Please give back, word for word, only the lines starting at the one containing "sinkDraws : Nat" and ending at the one containing "errInfo := 0x00#8" within the material below.

START DATA FOR ANALYSIS

-- ==== Sys2Proof/Machine/State.lean ====
section
/-! DEFINITION. The state of the block (10_state.md R14), the host actions (20_memory.md R31), the
reasons a step can stop, and the state after reset (R29). All plain data. -/

namespace Sys2Proof.Machine

/-- A host action (R31). Every access is one byte. -/
inductive HostAction where
  | memRead (addr : Addr)
  | memWrite (addr : Addr) (v : Byte)
  | reset
  deriving DecidableEq, Repr

/-- Reasons the machine stops with a fault: none. The spec's three error kinds are recorded in the
error registers and the block goes on (R96, R105), so no step faults (log 12; safe: a fault that
cannot be built hides nothing). -/
inductive Fault
  deriving DecidableEq, Repr

/-- Reasons a step has no meaning. -/
inductive Refusal where
  /-- Raised by an arm of exec whose instruction has no meaning yet; safe. No arm raises it now. -/
  | notModelled (mnemonic : String)
  /-- Raised by a host read at an unmapped address, 0x1B00..0x1BFF or 0x1C07..0xFFFF (R35); safe. -/
  | unmappedRead (addr : Addr)
  /-- Raised by a host write at an unmapped address, 0x1B00..0x1BFF or 0x1C07..0xFFFF (R35); safe. -/
  | unmappedWrite (addr : Addr)
  /-- Raised by a host write to FB, ERR_STATUS, ERR_INFO or STICKY (R34, R35); safe. -/
  | readOnlyWrite (addr : Addr)
  deriving DecidableEq, Repr

/-- The bytes of a store that have been written since reset, by rising index. An index that is not
listed has not been written and reads as its reset draw (R29, R30; log 1, log 2). -/
abbrev Memory := List Host.Cell

/-- The state. The first nine fields are the block's architectural state, exactly R14; the others are
the model's own: the inputs of R28 and R31 and the observation of R117 as plain data. -/
structure State where
  /-- PIX, by pixel address 0..6143 (R15). -/
  pix : Memory
  /-- FB, by index 0..767 (R16). -/
  fb : Memory
  /-- IMG_W (R19). -/
  imgW : Byte
  /-- IMG_H (R19). -/
  imgH : Byte
  /-- OP_ARG (R20). -/
  opArg : Byte
  /-- ERR_STATUS (R22). -/
  errStatus : Byte
  /-- ERR_INFO (R23). -/
  errInfo : Byte
  /-- STICKY (R24). -/
  sticky : Byte
  /-- OUT, oldest entry first (R25). -/
  out : List (Transaction × SinkAnswer)
  /-- Model's own: the parameter P_BRACKET_CLEAR_FILL (R9, R28; log 5). -/
  bracketClearFill : Bool
  /-- Model's own: the sink's next answers, oldest first; when there is none the answer is the free
  value `Config.sinkAnswer` (R28, R64; log 3). -/
  sinkAnswers : List SinkAnswer
  /-- Model's own: how many transactions the sink has answered (log 3). -/
  sinkDraws : Nat
  /-- Model's own: which reset the unwritten bytes of PIX and FB were drawn at (R29, R107; log 1). -/
  resetCount : Nat
  /-- Model's own: the host actions still to come, next one first (R13, R31; log 6). -/
  hostActions : List HostAction
  /-- Model's own: the values the host's reads returned, oldest first (R117(c); log 8). -/
  readLog : List Byte
  deriving DecidableEq, Repr

/-- The state after block reset (R29, R107). -/
def State.reset : State where
  pix := []
  fb := []
  imgW := 128#8
  imgH := 48#8
  opArg := 0x00#8
  errStatus := 0x00#8
  errInfo := 0x00#8
  sticky := 0x00#8
  out := []
  bracketClearFill := Config.bracketClearFillDefault
  sinkAnswers := []
  sinkDraws := 0
  resetCount := 0
  hostActions := []
  readLog := []

end Sys2Proof.Machine
end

END DATA FOR ANALYSIS

> WRITTEN REPLY:
  sinkDraws : Nat
  /-- Model's own: which reset the unwritten bytes of PIX and FB were drawn at (R29, R107; log 1). -/
  resetCount : Nat
  /-- Model's own: the host actions still to come, next one first (R13, R31; log 6). -/
  hostActions : List HostAction
  /-- Model's own: the values the host's reads returned, oldest first (R117(c); log 8). -/
  readLog : List Byte
  deriving DecidableEq, Repr

/-- The state after block reset (R29, R107). -/
def State.reset : State where
  pix := []
  fb := []
  imgW := 128#8
  imgH := 48#8
  opArg := 0x00#8
  errStatus := 0x00#8
  errInfo := 0x00#8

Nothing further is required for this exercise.